Vos yeux s'ouvriront

Publié le par Albocicade

Comme dit précédemment, je travaille actuellement sur des homélies d'un auteur que je vous présenterai bientôt.

Disons seulement, pour l'instant, qu'il fut évêque de Jableh, au Ve siècle et que ses homélies, pour être amples, n'en sont pas pourtant dénuées d'intérêt.

Aussi, ai-je décidé de vous en donner, en avant-première, un aperçu.

 

Vous connaissez tous le passage, dans le livre de la Genèse (chap 3), où le serpent tente Eve. Voici un petit bout de ce que notre auteur en tire (j'abrège un peu).

 

Le diable avait dit : "Le jour où vous mangerez de ce fruit, vos yeux seront ouverts" ; il se trouva qu'il avait dit vrai. …/…

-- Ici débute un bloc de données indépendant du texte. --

-- ==== Sys2Proof/Tests/Slice0.lean ====
section
/-! SUPPORT. The model's own tests. Expected values are those of spec/95_test_vectors.md (named in each
comment) or hand calculation from the rules; then one witness for the hypotheses of every statement. -/

namespace Sys2Proof.Tests

open Sys2Proof Sys2Proof.Machine

/-- The state of an outcome that has one. -/
def nextOf (o : Host.Outcome State Fault Refusal) : Option State :=
  match o with
  | .next s => some s
  | .fault _ => none
  | .refused _ => none

/-- A reset block with `RING_AW` = 3, `CAP` = 8 (the vectors' ring). -/
def block8 : State := State.resetOf ⟨2⟩

/-- The same set in the two stages of a kind. -/
def bankOf (hp lp : CoefSet) : Bank := ⟨hp, lp, hp, lp⟩

/-- The identity stage (R141). -/
def idSet : CoefSet := ⟨0x40000000#32, 0#32, 0#32, 0#32, 0#32⟩

/-! ## Well-formedness: an ill-formed term for each check -/

theorem test_wf_cmdrsvd_low : (Instr.cmdrsvd 4#4).wf = false := by decide
theorem test_wf_cmdrsvd_ok : (Instr.cmdrsvd 5#4).wf = true := by decide
theorem test_wf_rdrsvd_status : (Instr.rdrsvd 0x00001#17).wf = false := by decide
theorem test_wf_rdrsvd_framecnt : (Instr.rdrsvd 0x00002#17).wf = false := by decide
theorem test_wf_rdrsvd_cursor : (Instr.rdrsvd 0x00003#17).wf = false := by decide
theorem test_wf_rdrsvd_coef : (Instr.rdrsvd 0x0003C#17).wf = false := by decide
theorem test_wf_rdrsvd_window : (Instr.rdrsvd 0x10000#17).wf = false := by decide
theorem test_wf_wrrsvd_ctrl : (Instr.wrrsvd 0x00000#17 0#32).wf = false := by decide
theorem test_wf_wrrsvd_coef : (Instr.wrrsvd 0x00020#17 0#32).wf = false := by decide

/-! ## Decoding: words written out in V9, V10, V11, V16, P1 and the operations' own rules -/

theorem test_decode_reset : decode 0xC000000000000#52 = .ok .reset := by decide
theorem test_decode_frame : decode 0x4000080004000#52 = .ok (.frame 0x80004000#32) := by decide
theorem test_decode_tick : decode 0x80000000000FF#52 = .ok (.tick 0x00FF#16) := by decide
theorem test_decode_nop : decode 0x2000000000000#52 = .ok .nop := by decide
theorem test_decode_commit : decode 0x2000000000001#52 = .ok .commit := by decide
theorem test_decode_clrhist : decode 0x20000FFFFFFF2#52 = .ok .clrhist := by decide
theorem test_decode_commitclr : decode 0x2000000000003#52 = .ok .commitclr := by decide
theorem test_decode_arm : decode 0x2000000000004#52 = .ok .arm := by decide
theorem test_decode_wrcoef :
    decode 0x2003B91F4CA2D#52 = .ok (.wrcoef .lpr .a1 0x91F4CA2D#32) := by decide
theorem test_decode_rdstatus : decode 0x0000100000000#52 = .ok .rdstatus := by decide
theorem test_decode_rdframecnt : decode 0x0000200000000#52 = .ok .rdframecnt := by decide
theorem test_decode_rdcursor : decode 0x0000300000000#52 = .ok .rdcursor := by decide
theorem test_decode_rdcoef : decode 0x0003C00000000#52 = .ok (.rdcoef .lpr .a2) := by decide
theorem test_decode_rdslot : decode 0x1FFFF00000000#52 = .ok (.rdslot 0xFFFF#16) := by decide
theorem test_decode_cmdrsvd : decode 0x200000000000F#52 = .ok (.cmdrsvd 15#4) := by decide
theorem test_decode_rdrsvd : decode 0x0FFFF00000000#52 = .ok (.rdrsvd 0x0FFFF#17) := by decide
theorem test_decode_wrrsvd :
    decode 0x20025FFFFFFFF#52 = .ok (.wrrsvd 0x00025#17 0xFFFFFFFF#32) := by decide

/-- The five words that spell no event (V16). -/
theorem test_decode_invalid :
    decode 0x4000100000000#52 = .invalid .addrOffBus ∧
    decode 0x8000000010000#52 = .invalid .tickDataHigh ∧
    decode 0xC000000000001#52 = .invalid .resetData ∧
    decode 0x0000100000001#52 = .invalid .readData ∧
    decode 0x6000000000000#52 = .invalid .weOffBus := by decide

/-- R124's example: `WRCOEF 0, 0, 0x3D78DFF3` is `0x200203D78DFF3`. -/
theorem test_encode_wrcoef : encode (.wrcoef .hpl .b0 0x3D78DFF3#32) = 0x200203D78DFF3#52 := by decide

/-- The last table row that a wrong decoder would give to a neighbour (V16: `k` = 5 of stage 0). -/
theorem test_table_row : tableMnemonic 0x20025FFFFFFFF#52 = some "WRRSVD" := by decide

/-! ## Formats and arithmetic -/

/-- S1. -/
theorem test_pack : pack (-32768) 32767 = 0x7FFF8000#32 ∧ unpack 0x80007FFF#32 = (32767, -32768) := by
  decide

/-- V-F1. -/
theorem test_toSig : trunc 32 (toSig 32767) = 0x0FFFE000#32 ∧ trunc 32 (toSig (-32768)) = 0xF0000000#32 := by
  decide

/-- V-F2: halves go up, the ends clamp. -/
theorem test_toS16 :
    toS16 (0x00001000#32).toInt = 1 ∧ toS16 (0xFFFFF000#32).toInt = 0 ∧
    toS16 (0xFFFFD000#32).toInt = -1 ∧ toS16 (0x0FFFF000#32).toInt = 32767 ∧
    toS16 (0xEFFFEFFF#32).toInt = -32768 := by decide

/-- V2b: rounding inside a stage, `s = -3`. -/
theorem test_biquad_rounds :
    (biquad ⟨0x00010000#32, 0#32, 0#32, 0#32, 0#32⟩ .zero (trunc 32 (toSig (-3)))).y
      = 0xFFFFFFFF#32 := by decide

/-- P4, event 10: the third frame of V4 saturates and reports it. -/
theorem test_biquad_saturates :
    biquad ⟨0x7FFFFFFF#32, 0#32, 0#32, 0x80000000#32, 0#32⟩
      ⟨0x0FFFE000#32, 0x0FFFE000#32, 0x5FFF4000#32, 0x1FFFC000#32⟩ 0x0FFFE000#32
      = ⟨0x7FFFFFFF#32, true, ⟨0x0FFFE000#32, 0x0FFFE000#32, 0x7FFFFFFF#32, 0x5FFF4000#32⟩⟩ := by
  decide

/-- R54: little-endian bytes. -/
theorem test_wordBytes : wordBytes 0x12345678#32 = [0x78#8, 0x56#8, 0x34#8, 0x12#8] := by decide

/-- R51, R55: word `a` at byte offset `4·a`; a misaligned or narrow access is not forwarded. -/
theorem test_wordAddrOf :
    wordAddrOf 0x80 4 = some 0x00020#17 ∧ wordAddrOf 0x82 4 = none ∧ wordAddrOf 0x80 2 = none := by
  decide

/-! ## One step each -/

/-- The 400 Hz highpass set of the table of `REBUILD` examples. -/
def set400 : CoefSet := ⟨0x3D78DFF3#32, 0x850E401B#32, 0x3D78DFF3#32, 0x8527D1F5#32, 0x3B0B51BF#32⟩

/-- The 1400 Hz lowpass set. -/
def set1400 : CoefSet := ⟨0x008E774C#32, 0x011CEE98#32, 0x008E774C#32, 0x91F4CA2D#32, 0x30451302#32⟩

/-- A block with that set committed. -/
def filtering : State := { block8 with coefA := bankOf set400 set1400 }

/-- V5, frame 1: the 400/1400 set, a stereo impulse; output and both left histories. -/
theorem test_frame_impulse :
    (nextOf (exec (.frame 0x80004000#32) filtering)).map
        (fun t => (t.out, t.hist.hpl, t.hist.lpl, t.frameCnt, t.isat))
      = some ([0xFEEE0089#32], ⟨0x08000000#32, 0#32, 0x07AF1BFE#32, 0#32⟩,
          ⟨0x07AF1BFE#32, 0#32, 0x00111AD9#32, 0#32⟩, 1#32, false) := by decide

/-- V5, frames 4 to 5: a step that uses all four history words of every stage. -/
theorem test_frame_tail :
    (nextOf (exec (.frame 0#32)
        { filtering with
          hist := ⟨⟨0#32, 0#32, 0xFF6EBFE0#32, 0xFF6829E3#32⟩,
            ⟨0xFF6EBFE0#32, 0xFF6829E3#32, 0x008402F8#32, 0x006B2667#32⟩,
            ⟨0#32, 0#32, 0x0122803D#32, 0x012FAC38#32⟩,
            ⟨0x0122803D#32, 0x012FAC38#32, 0xFEF7FA0F#32, 0xFF29B331#32⟩⟩ })).map (fun t => t.out)
      = some [0xF72E0469#32] := by decide

/-- V10 and the example of R130. -/
theorem test_rdstatus :
    (nextOf (exec .rdstatus { block8 with isat := true, rphase := .sampling })).map
      (fun t => (t.reads, t.isat)) = some ([6#32], true) := by decide

/-- R131: the counter is read, not changed. -/
theorem test_rdframecnt :
    (nextOf (exec .rdframecnt { block8 with frameCnt := 0x00007D00#32 })).map
      (fun t => (t.reads, t.frameCnt)) = some ([0x00007D00#32], 0x00007D00#32) := by decide

/-- V9: the shadow word is written, the active one is not. -/
theorem test_wrcoef :
    (nextOf (exec (.wrcoef .hpr .a1 0x8527D1F5#32) block8)).map
      (fun t => (t.coefS.get .hpr .a1, t.coefA.get .hpr .a1)) = some (0x8527D1F5#32, 0#32) := by decide

/-- P2, event 6: the read gives the shadow bank. -/
theorem test_rdcoef :
    (nextOf (exec (.rdcoef .hpl .b1)
      { block8 with coefS := block8.coefS.put .hpl .b1 0x40000000#32 })).map (fun t => t.reads)
      = some [0x40000000#32] := by decide

/-- V9: `COMMIT` publishes and keeps the history. -/
theorem test_commit :
    (nextOf (exec .commit { block8 with
        coefS := bankOf set400 set1400, hist := ⟨⟨1#32, 2#32, 3#32, 4#32⟩, .zero, .zero, .zero⟩ })).map
      (fun t => (t.coefA, t.hist.hpl)) = some (bankOf set400 set1400, ⟨1#32, 2#32, 3#32, 4#32⟩) := by
  decide

/-- P4, events 13 and 14: `CLRHIST` zeroes the history and leaves `ISAT`. -/
theorem test_clrhist :
    (nextOf (exec .clrhist { block8 with
        isat := true, hist := ⟨⟨1#32, 2#32, 3#32, 4#32⟩, .zero, .zero, ⟨5#32, 6#32, 7#32, 8#32⟩⟩ })).map
      (fun t => (t.hist, t.isat)) = some (.zero, true) := by decide

/-- P2, event 13. -/
theorem test_commitclr :
    (nextOf (exec .commitclr { block8 with
        coefS := bankOf idSet idSet, hist := ⟨.zero, ⟨1#32, 2#32, 3#32, 4#32⟩, .zero, .zero⟩ })).map
      (fun t => (t.coefA, t.hist)) = some (bankOf idSet idSet, .zero) := by decide

/-- V9: `NOP` and `CMDRSVD 9` do nothing. -/
theorem test_nop : nextOf (exec .nop filtering) = some filtering := by decide
theorem test_cmdrsvd : nextOf (exec (.cmdrsvd 9#4) filtering) = some filtering := by decide

/-- The 11-tick ring of S6. -/
def ring11 : State :=
  { block8 with
    rphase := .sampling, cursor := 11#32
    ring := [(0, ⟨0x0108#16, true⟩), (1, ⟨0x0109#16, true⟩), (2, ⟨0x010A#16, true⟩),
      (3, ⟨0x0103#16, true⟩), (4, ⟨0x0104#16, true⟩), (5, ⟨0x0105#16, true⟩),
      (6, ⟨0x0106#16, true⟩), (7, ⟨0x0107#16, true⟩)] }

/-- V10: `ARM` from `Idle`, and again in `Sampling`. -/
theorem test_arm : (nextOf (exec .arm block8)).map (fun t => t.rphase) = some .armed := by decide
theorem test_arm_sampling : nextOf (exec .arm ring11) = some ring11 := by decide

/-- The example of R162: `CURSOR` = 11, `TICK 0x010B` writes `RING[3]`. -/
theorem test_tick :
    (nextOf (exec (.tick 0x010B#16) ring11)).map
      (fun t => (t.cursor, Memory.read t.ring 3, Memory.read t.ring 4, t.ring.length))
      = some (12#32, some 0x010B#16, some 0x0104#16, 8) := by decide

/-- V12: the cursor wraps and the write goes to slot 7. -/
theorem test_tick_wrap :
    (nextOf (exec (.tick 0xBBBB#16) { ring11 with cursor := 0xFFFFFFFF#32 })).map
      (fun t => (t.cursor, Memory.read t.ring 7)) = some (0#32, some 0xBBBB#16) := by decide

/-- R163's example. -/
theorem test_rdcursor : (nextOf (exec .rdcursor ring11)).map (fun t => t.reads) = some [0x0000000B#32] := by
  decide

/-- V11: offsets 15 and 0xFFFF read slot 7. -/
theorem test_rdslot :
    (nextOf (exec (.rdslot 15#16) ring11)).map (fun t => t.reads) = some [0x00000107#32] ∧
    (nextOf (exec (.rdslot 0xFFFF#16) ring11)).map (fun t => t.reads) = some [0x00000107#32] := by decide

/-- V13: zero-extended, not sign-extended. -/
theorem test_rdslot_unsigned :
    (nextOf (exec (.rdslot 0#16)
      { block8 with cursor := 1#32, rphase := .sampling, ring := [(0, ⟨0xFFFF#16, true⟩)] })).map
      (fun t => t.reads) = some [0x0000FFFF#32] := by decide

/-- V17 and V14: after `RESET` everything reads its reset value. -/
theorem test_reset :
    (nextOf (exec .reset { ring11 with isat := true, frameCnt := 4#32 })).map
      (fun t => (t.rphase, t.cursor, t.isat, t.frameCnt)) = some (.idle, 0#32, false, 0#32) := by decide

/-- R262: no slot counts as written any more, and its code is not overwritten. -/
theorem test_reset_ring :
    (nextOf (exec .reset ring11)).map (fun t => (Memory.read t.ring 0, Memory.code t.ring 0))
      = some (none, some 0x0108#16) := by decide

/-- V16: a reserved read returns 0, a reserved write is ignored. -/
theorem test_rdrsvd : (nextOf (exec (.rdrsvd 0x00025#17) ring11)).map (fun t => t.reads) = some [0#32] := by
  decide
theorem test_wrrsvd : nextOf (exec (.wrrsvd 0x00001#17 0xFFFFFFFF#32) ring11) = some ring11 := by decide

Remarquez bien sa malice. Comment avait-il su que, le fruit une fois mangé, les yeux de nos premiers parents seraient ouverts ? Étaient-ils donc aveugles ? Pourtant l'Écriture, avant qu'ils aient mangé ce fruit fatal, dit : "La femme vit l'arbre." La femme n'était donc pas aveugle. "La femme vit que l'arbre était beau à la vue." Elle voit d'abord, puis elle mange.

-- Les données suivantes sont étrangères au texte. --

-- ==== Sys2Proof/Machine/Fetch.lean ====
section
/-! DEFINITION. Fetching the next stream element: the decoder of Decode.lean on the bits at the cursor, with the symbol of
a coded element looked up in the present tables (R101, R159). Fetching changes nothing (R322). -/

namespace Sys2Proof.Machine

/-- The eight header bytes as bits (R61, R93). -/
def State.headerBits (s : State) : List Bool :=
  (List.range Config.HDRLEN).flatMap fun k => toBits 8 (s.src.read k).toNat

/-- The bits a RAW element at a position is read from. -/
def State.rawAt (s : State) (sl : Slot) : List Bool :=
  if sl = .hdr then s.headerBits else windowBits s.bitBuf

/-- The next element, or why there is none. -/
def State.fetch (s : State) : Except Reject Instr :=
  match s.slot with
  | none => .error .noElement
  | some sl =>
    match sl.alphabet with
    | none => decodeRaw s.pWidth sl (s.rawAt sl)
    | some a =>
      match s.lookupSym a with
      | none => .error .noCode
      | some sym => decodeCoded sl sym (windowBits (s.fillBits (s.codeLength a sym)).bitBuf)

/-- What the CORE does where no element can be read: a length above 16 is `BadTable` (R178); the rest no run reaches. -/
def State.rejectElement (s : State) (r : Reject) : Result :=
  match r with
  | .lengthAbove16 => .next s.raiseBadTable
  | .notASymbol => .fault .lookupOverrun
  | .noCode => .fault .lookupOverrun
  | .noElement => .refused .outOfPlace

end Sys2Proof.Machine
end

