-- ==== Sys2Proof/Machine/Placing.lean ====
section
/-! DEFINITION. Placing one stream element as the next to be fetched, for the host's check of single elements. -/

namespace Sys2Proof.Machine

/-- Bits, first one most significant, padded with 0 to whole bytes, as 8 payload bytes. -/
def packBits (b : List Bool) : List Byte :=
  (List.range 8).map fun k => BitVec.ofNat 8 (field 8 (b.drop (8 * k)))

/-- The command under way for an element: a DECOMPRESS of 8 payload bytes that open with `b`, decoding from stream bit 0
into a DST with room. -/
def State.placePayload (s : State) (b : List Bool) : State :=
  let orig : BitVec 32 := BitVec.ofNat 32 (2 ^ 32 - 1)
  { { s with src := Memory.ofBytes 0
               ((packBits (toBits 8 8 ++ toBits 24 0 ++ toBits 32 (2 ^ 32 - 1))) ++ packBits b),
             srcLen := 16, compSize := 8, origSize := orig,
             grant := ⟨orig.toNat, true, true, true, true, true⟩ }.startDecoding with status := s.status }

/-- The header as SRC, and the command issued. -/
def State.placeHeader (s : State) (b : List Bool) : State :=
  { s with src := Memory.ofBytes 0 (packBits b), srcLen := Config.HDRLEN,
           grant := ⟨0, true, true, true, true, true⟩ }.issue .sizeQuery

/-- One element placed so that the next step fetches it: a coded element stands in a block whose alphabet is degenerate
with its symbol, so its code has no bits and its operand opens the payload. -/
def State.placeElement (s : State) (i : Instr) : State :=
  let b := i.rawBits 4
  let sym := ((i.parts 4).sym).getD 0
  match i.slot with
  | .hdr => s.placeHeader b
  | .blksize => s.placePayload b
  | .tcount => { s.placePayload b with fsm := .readExtraLengths }
  | .ptlen => { s.placePayload b with fsm := .readExtraLengths, point := .entries 19 0 }
  | .tskip => { s.placePayload b with fsm := .readExtraLengths, point := .skip 19 }
  | .ccount => { s.placePayload b with fsm := .readLiteralLengths }
  | .citem => { (s.placePayload b).fillUniform .T sym with fsm := .readLiteralLengths, point := .entries 510 0 }
  | .pcount => { s.placePayload b with fsm := .readOffsetLengths }
  | .csym => { (s.placePayload b).fillUniform .C sym with fsm := .decodingBlock, blockCount := 2 }
  | .off => { (s.placePayload b).fillUniform .P sym with
      fsm := .decodingBlock, blockCount := 1, point := .offset 3, outPos := 2 ^ 31 }

end Sys2Proof.Machine
end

Comment donc leurs yeux ont-ils été ouverts ? Soyez attentifs, je vous prie ; là est le point capital de la question. Le diable était un de ceux qui étaient tombés et avaient cherché à dépasser son rang : il savait donc ce qui lui était arrivé après son crime, et ce qui devait conséquemment arriver à ceux qui faisaient ainsi ; car le sort de ceux-là est toujours le même. Aujourd'hui aussi, quand nous péchons, nous le faisons en aveugles, et nous ne voyons ce que nous avons fait que lorsque la faute est commise.

Si l'on demande, par exemple, à l'auteur d'une faute "Pourquoi avez-vous agi de la sorte ?" il mettra la nécessité en avant. En vérité, dira-t-il, je ne voyais pas ce que je faisais. Non pas qu'il fût aveugle ; mais la raison s'obscurcit devant le péché : on est tout entier à ce que l'on fait, et, tout en le faisant, on est aveuglé. Ensuite seulement on voit dans sa conscience l'action qu'on a commise. …/…

Le diable donc étant tombé, — car je ne perds pas de vue mon sujet, — et sachant ce qui s'était passé en lui après la chute, n'oubliait pas qu'alors seulement il avait compris ce qu'il avait fait. Instruit par sa propre expérience, il dit à nos premiers parents : "Si vous mangez de ce fruit, vos yeux seront ouverts" comme les miens l'ont été, pensait-il ; le péché commis, alors je vis ce que j'avais fait, ce que j'avais perdu. "Ensuite ils mangèrent, et leurs yeux furent ouverts, et ils connurent qu'ils étaient nus." Auparavant ils étaient nus aussi, mais ils n'en rougissaient pas. Quand ils se furent dépouillés de l'immortalité, ils perdirent leur ceinture de gloire, et le corps apparaissant dans sa nudité, ne fut plus qu'une masse de terre.